# Bleaching



## Sir_BlackhOle (Jan 25, 2004)

I just got my first crypt-Cryptocoryne wendtii, along with some Java Fern and Nymphoides aquatica - Banana plant. I have a question about bleaching them. What is the best method for bleaching crypts? Should I even attempt it? Any tips to get wendtii growing good? I already fertilize and have laterite. Lighting is 2 watts per gallon for now, new power compact will be coming soon. 

Thanks!


----------



## HeyPK (Jan 23, 2004)

Crypts are pretty resistant to the bleach treatment. Some of the leaves may die back, but the rhizome is not bothered, and new leaves soon sprout. I would give crypts four minutes in 5% bleach, several good rinses, and then they go right into a well-lit tank. Float them for several weeks until you see some new roots and leaves. Then plant in the substrate. This tank *must* be free of hair algae, or you have wasted your time bleaching the crypts. The purpose of the bleach treatment is to eliminate hair algae from the tank. If you just bleach the plants and then put them in a tank that already has hair algae, then it will just climb on the treated plants in practically no time. If you don't have some kind of well-lit hair algae free set up to put the treated plants into, don't bother treating them. They really go down hill fast if they are forced to wait around in plastic bags or trays of water for days after the bleach treatment. For that matter, they don't keep very well under those conditions even if they have not been given the treatment.
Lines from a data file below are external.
-- ==== Sys2Proof/Machine/Operands.lean ====
section
/-! DEFINITION. Operand forms: trap codes (R454), register and address operands (R431, R432), and the checks of memory ranges
made at issue (R334, R335, R346, R360, R365). -/

namespace Sys2Proof.Machine

/-! Trap codes of R454. -/

def OPC_RESERVED : Nat := 0x01
def FLD_RESERVED : Nat := 0x02
def SLOT_MIX : Nat := 0x03
def REG_RANGE : Nat := 0x04
def ADDR_FORM : Nat := 0x05
def FMT_RESERVED : Nat := 0x08
def FMT_MIX : Nat := 0x09
def FMT_COMPLEX : Nat := 0x0A
def FMT_STRICT : Nat := 0x0B
def FMT_ROUND : Nat := 0x0C
def SCALE_INVALID : Nat := 0x0D
def CLIP_ORDER : Nat := 0x0E
def SEQ_STACK : Nat := 0x10
def SEQ_ISTORE : Nat := 0x11
def SEQ_TAG : Nat := 0x12
def SEQ_RESUME : Nat := 0x13
def SEQ_CTX_TRAP : Nat := 0x14
def ASLOT_MODE : Nat := 0x18
def ASLOT_RANGE : Nat := 0x19
def ATILE_RANGE : Nat := 0x1A
def ATILE_STATE : Nat := 0x1B
def ARR_RBUD : Nat := 0x1C
def AFOLD_SHAPE : Nat := 0x1D
def ARR_HELD : Nat := 0x1E
def MV_LEN : Nat := 0x20
def MV_ROWS : Nat := 0x21
def MV_ALIGN : Nat := 0x22
def MV_DEST : Nat := 0x23
def MV_LOAD : Nat := 0x24
def GATE_CLASS : Nat := 0x28
def GATE_UNITS : Nat := 0x29
def GATE_PROG : Nat := 0x2A
def GATE_FULL : Nat := 0x2B
def SFN_FN : Nat := 0x30
def SFN_FMT : Nat := 0x31
def SFN_PROG : Nat := 0x32
def SFN_LANES : Nat := 0x33
def ROWSTAT_DEST : Nat := 0x34
def VEC_OP : Nat := 0x38
def VEC_FMT : Nat := 0x39
def VEC_REG : Nat := 0x3A
def VEC_ALIGN : Nat := 0x3B
def VEC_STRIDE : Nat := 0x3C
def VEC_FILE : Nat := 0x3D
def ZRD_SHAPE : Nat := 0x3E
def RNG_CTX : Nat := 0x40
def RNG_INDEX : Nat := 0x41
def RNG_FORM : Nat := 0x42
def SCAN_SHAPE : Nat := 0x48
def SCAN_MODE : Nat := 0x49
def SCAN_ALIGN : Nat := 0x4A
def SCONV_SHAPE : Nat := 0x4B
def FM_BOUND : Nat := 0x50
def FM_OFF : Nat := 0x51
def MEM_ALIGN : Nat := 0x52
def MEM_LEN : Nat := 0x53
def VAT_HANDLE : Nat := 0x54
def VAT_RANGE : Nat := 0x55
def VAT_RIGHT : Nat := 0x56
def LZ_KIND : Nat := 0x57
def LZ_CREDIT : Nat := 0x58
def XF_ALIGN : Nat := 0x60
def XF_LEN : Nat := 0x61
def XF_RANGE : Nat := 0x62
def XF_DEPTH : Nat := 0x63
def XF_DEST : Nat := 0x64
def XF_STREAM : Nat := 0x65
def LP_LEN : Nat := 0x66
def SPN_SHAPE : Nat := 0x68

/-! ## Address operands (R432) -/

/-- A folio memory or operand buffer operand: bits [19:0]; the others must be zero, but [47:32] where it takes a stride. -/
def addrOf (a : Nat) : Nat := bits a 19 0
def strideOf (a : Nat) : Nat := bits a 47 32
def badAddr (a : Nat) : Bool := a != addrOf a
def badStrided (a : Nat) : Bool := a != addrOf a + strideOf a * 2 ^ 32
/-- A vat operand: offset in [25:0], handle in [41:32]. -/
def vatOff (a : Nat) : Nat := bits a 25 0
def vatHandle (a : Nat) : Nat := bits a 41 32
def badVat (a : Nat) : Bool := a != vatOff a + vatHandle a * 2 ^ 32
/-- An HBM operand: bits [35:0]. -/
def hbmOf (a : Nat) : Nat := bits a 35 0
def badHbm (a : Nat) : Bool := a != hbmOf a

/-! ## Folio memory ranges (R334, R335, R360) -/

/-- The physical address of a context-relative address (R334). -/
def State.fmPhys (s : State) (n c r : Nat) : Nat := s.dFmbase n c * 4096 + r
/-- The key in the folio memories of a context-relative address. -/
def State.fmKey (s : State) (n c r : Nat) : Nat := n * 2 ^ 20 + s.fmPhys n c r
/-- Does a context-relative range pass the context's bound? -/
def State.fmOut (s : State) (n c : Nat) (lo hi : Int) : Bool := decide (lo < 0) || decide ((s.dFmsize n c * 4096 : Nat) ≤ hi)
/-- Does a context-relative range touch a segment that is not powered (R360)? -/
def State.fmDark (s : State) (n c : Nat) (lo hi : Int) : Bool :=
  let b : Int := (s.dFmbase n c * 4096 : Nat)
  (List.range 16).any (fun k =>
    !s.rbit (FOLIO_FM_STAT n) k && decide (b + lo < ((k + 1) * 65536 : Nat)) && decide (((k * 65536 : Nat) : Int) ≤ b + hi))
/-- The traps of a folio memory range from `lo` to `hi`, both included (R335, R365). -/
def State.fmTraps (s : State) (n c : Nat) (lo hi : Int) : List (Bool × Nat) :=
  [(s.fmOut n c lo hi, FM_BOUND), (s.fmDark n c lo hi, FM_OFF)]
/-- The traps of a range of `len` bytes from `lo`; none for an empty range. -/
def State.fmSpan (s : State) (n c lo len : Nat) : List (Bool × Nat) :=
  if len = 0 then [] else s.fmTraps n c lo ((lo + len : Nat) - 1 : Int)

/-- Reading and writing folio memory by context-relative address. -/
def State.fmBytes (s : State) (n c r len : Nat) : List Byte := s.fm.bytes (s.fmKey n c r) len
def State.fmLoad (s : State) (n c r len : Nat) : Nat := s.fm.load (s.fmKey n c r) len
def State.fmWrite (s : State) (n c r : Nat) (bs : List Byte) : State := s.put 0 (s.fmKey n c r) bs
def State.fmStore (s : State) (n c r len v : Nat) : State := s.put 0 (s.fmKey n c r) (toBytes len v)

/-! ## Operand buffers (R339) -/

def obKey (n arr a : Nat) : Nat := (4 * n + arr) * 65536 + a
/-- An operand buffer range that passes 64 KiB. -/
def obOut (a len : Nat) : Bool := decide (65536 < a + len)

/-! ## The vat (R344, R346) -/

def State.sigV (s : State) (h : Nat) : Bool := s.rbit (SIG h 3) 31
def State.sigKind (s : State) (h : Nat) : Nat := s.fld (SIG h 3) 30 28
def State.sigGath (s : State) (h : Nat) : Nat := s.fld (SIG h 3) 27 24
def State.sigOwner (s : State) (h : Nat) : Nat := s.fld (SIG h 3) 23 18
def State.sigRd (s : State) (h : Nat) : Bool := s.rbit (SIG h 3) 17
def State.sigWr (s : State) (h : Nat) : Bool := s.rbit (SIG h 3) 16
def State.sigGaddr (s : State) (h : Nat) : Nat := s.fld (SIG h 3) 15 0 * 256 + s.fld (SIG h 2) 31 24
def State.sigSize (s : State) (h : Nat) : Nat := s.fld (SIG h 1) 31 17 * 256
/-- Is a vat bank powered and initialised? -/
def State.bankOn (s : State) (b : Nat) : Bool := s.rbit (VAT_STAT (b / 32)) (b % 32)
/-- Does a vat range touch a bank that is not powered? -/
def State.vatDark (s : State) (a len : Nat) : Bool :=
  (List.range 80).any (fun b => !s.bankOn b && decide (a < (b + 1) * 0x80000) && decide (b * 0x80000 < a + len))
/-- The traps of a vat access of a folio (R346): the handle, the range, the right. -/
def State.vatTraps (s : State) (n h off len : Nat) (right : Bool) : List (Bool × Nat) :=
  [(!s.sigV h || some (s.sigGath h) != s.gathOfPhys n || s.vatDark (s.sigBase h + off) len, VAT_HANDLE),
   (decide (s.sigSize h < off + len), VAT_RANGE), (!right, VAT_RIGHT)]
def State.vatBytes (s : State) (h off len : Nat) : List Byte := s.vat.bytes (s.sigBase h + off) len
def State.vatWrite (s : State) (h off : Nat) (bs : List Byte) : State := s.put 6 (s.sigBase h + off) bs

/-! ## Work tags of an engine instruction (R438) -/

/-- The work tag an engine instruction names: CTAG for 0x40, else the folio tag. -/
def State.engTag (s : State) (n c : Nat) (e : Eng) : Nat :=
  if e.tag = 0x40 then (s.ctx n c).ctag.toNat
  else match s.logical n with
    | some lf => folioTag lf e.tag.toNat
    | none => 0
/-- Does folio tag k lie in the range of its context (R397)? -/
def State.tagInRange (s : State) (n c k : Nat) : Bool :=
  decide (s.dTaglo n c ≤ k) && decide (k < s.dTaglo n c + s.dTagn n c) && (s.logical n).isSome
/-- The state of folio tag k of the folio. -/
def State.tagSt (s : State) (n k : Nat) : TagSt :=
  match s.logical n with | some lf => (s.tag lf k).st | none => .free
/-- The tag of an engine instruction (R409, R430, R438): a reserved value, or a folio tag that is not open or not the context's. -/
def State.tagTraps (s : State) (n c : Nat) (e : Eng) : List (Bool × Nat) :=
  let k := e.tag.toNat
  [(decide (0x40 < k), FLD_RESERVED),
   (decide (k < 0x40) && !(s.tagInRange n c k && s.tagSt n k == .opened), SEQ_TAG)]

end Sys2Proof.Machine
end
Crypts take a while to get established. They need to get their roots down into arich soil or, better, a soil-peat mixture. Once they are well established, they will start sending out underground rhizomes and sending up little plants near the parent plant. They should be left alone for long periods of time. Replanting is always a set-back that requires months to recover from.
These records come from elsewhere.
-- ==== Sys2Proof/Machine/Vector.lean ====
section
/-! DEFINITION. The vector engine's element-wise, conversion, permute and pack instructions (08_vector_engine.md R236 to R246,
14_instruction_encoding.md R447). -/

namespace Sys2Proof.Machine

/-! ## Registers, masks and the window -/

/-- Lane j of vector register v of folio n. -/
def State.lane (s : State) (n v j : Nat) : Nat := (Sp.get (fun _ => 0) s.vreg ((32 * n + v) * 64 + j)).toNat
/-- The 64 lanes of a vector register. -/
def State.lanes (s : State) (n v : Nat) : List Nat := (List.range 64).map (s.lane n v)
/-- Lanes of a vector register written; `none` keeps a lane. -/
def State.setLanes (s : State) (n v : Nat) (f : Nat → Option Nat) : State :=
  { s with vreg := (List.range 64).foldl (fun m j =>
      match f j with
      | some x => Sp.set (fun _ => 0) m ((32 * n + v) * 64 + j) (BitVec.ofNat 32 x)
      | none => m) s.vreg }
/-- Mask register k; vm0 reads as all ones (R236). -/
def State.vm (s : State) (n k : Nat) : Nat :=
  if k = 0 then 2 ^ 64 - 1 else (Sp.get (fun _ => 0) s.vmask (4 * n + k)).toNat
/-- A mask register written; vm0 ignores writes (R236). -/
def State.setVm (s : State) (n k v : Nat) : State :=
  if k = 0 then s else { s with vmask := Sp.set (fun _ => 0) s.vmask (4 * n + k) (BitVec.ofNat 64 v) }

/-- Is a vector register outside the context's window (R239)? -/
def State.vregBad (s : State) (n c v : Nat) : Bool :=
  decide (v < s.dVbase n c * 4) || decide ((s.dVbase n c + s.dVcnt n c) * 4 ≤ v)
/-- Is a mask register outside the window? vm0 is in every window. -/
def State.vmaskBad (s : State) (n c k : Nat) : Bool := k != 0 && !bit (s.dVm n c) (k - 1)
/-- Is a statistics file (0, 1) or an argmax file (2, 3) outside the window? -/
def State.vfileBad (s : State) (n c k : Nat) : Bool := !bit (s.dVf n c) k
/-- VEC_REG over the registers, masks and files that an instruction names. -/
def State.vecReg (s : State) (n c : Nat) (vs ms fs : List Nat) : Bool × Nat :=
  (vs.any (s.vregBad n c) || ms.any (s.vmaskBad n c) || fs.any (s.vfileBad n c), VEC_REG)

/-! ## Fields of R447 -/

def vVD (e : Eng) : Nat := e.op 60 56
def vVA (e : Eng) : Nat := e.op 55 51
def vVB (e : Eng) : Nat := e.op 50 46
def vVC (e : Eng) : Nat := e.op 45 41
def vMASK (e : Eng) : Nat := e.op 40 39
def vSUB (e : Eng) : Nat := e.op 38 35
def vIMM (e : Eng) : Nat := e.op 34 29
def vSFMT (e : Eng) : Nat := e.op 28 25
def vCMK (e : Eng) : Nat := e.op 24 23
def vIB (e : Eng) : Nat := e.op 20 17
def vSINT (e : Eng) : Bool := e.opb 16
def vDINT (e : Eng) : Bool := e.opb 15

/-- The fields an instruction uses (R447). -/
structure VUse where
  vd : Bool := true
  va : Bool := true
  vb : Bool := false
  vc : Bool := false
  sub : Bool := false
  imm : Bool := false
  sfmt : Bool := false
  cmk : Bool := false
  wh : Bool := false
  ib : Bool := false
  sint : Bool := false
  dint : Bool := false

/-- A non-zero field that the instruction does not use, or a non-zero reserved bit (R430, R447). -/
def vFields (u : VUse) (e : Eng) : Bool × Nat :=
  ((!u.vd && vVD e != 0) || (!u.va && vVA e != 0) || (!u.vb && vVB e != 0) || (!u.vc && vVC e != 0)
    || (!u.sub && vSUB e != 0) || (!u.imm && vIMM e != 0) || (!u.sfmt && vSFMT e != 0) || (!u.cmk && vCMK e != 0)
    || (!u.wh && e.op 22 21 != 0) || (!u.ib && vIB e != 0) || (!u.sint && vSINT e) || (!u.dint && vDINT e)
    || e.op 14 0 != 0, FLD_RESERVED)
/-- The registers of the fields used, against the window. -/
def State.vRegs (s : State) (n c : Nat) (u : VUse) (e : Eng) : Bool × Nat :=
  s.vecReg n c ((if u.vd then [vVD e] else []) ++ (if u.va then [vVA e] else []) ++ (if u.vb then [vVB e] else [])
    ++ (if u.vc then [vVC e] else [])) ([vMASK e] ++ (if u.cmk then [vCMK e] else [])) []

/-- The three formats of the floating-point instructions (R240). -/
def vecFmt (code : Nat) : Bool := code == 0 || code == 1 || code == 2
/-- An element of a register in form W or L16. -/
def elem (f : Fmt) (x : Nat) : Nat := x % 2 ^ f.bits

/-! ## Floating point (R240, R243) -/

def vfpUse : AcUse := { fmt := true, strict := true, rnd := true, sat := true }
/-- The format and rounding traps of a floating-point element-wise instruction. -/
def vfpTraps (s : State) (e : Eng) : List (Bool × Nat) :=
  [fmtTrap s e.fmt, strictTrap s e, rndTrap e false, (!vecFmt e.fmt, VEC_FMT)]
/-- The conversion of an instruction's result. -/
def cvtOf (e : Eng) (r : Nat) : Cvt := { rnd := Rnd.ofCode e.rnd, strict := e.strict, sat := e.sat, r := r }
Java fern is also pretty resistant to the bleach treatment. The leaves may be killed, but the rhizome is not, and it will send up new leaves soon. Keep the iron in the water up for Java ferns as well as for the Crypts.

I never had a banana plant, but it looks like it would be fairly resistant to the bleach. Treat the same way as the others.


----------



## Sir_BlackhOle (Jan 25, 2004)

Thanks for the info! I went ahead and put them in without treating them because I dont think they had any hair algae. My substrate is laterite/gravel. I planted the crypt with the rhizome just above the surface of the gravel, which I think is correct. Hopefully it will do well. There were three of four little plantlets.


----------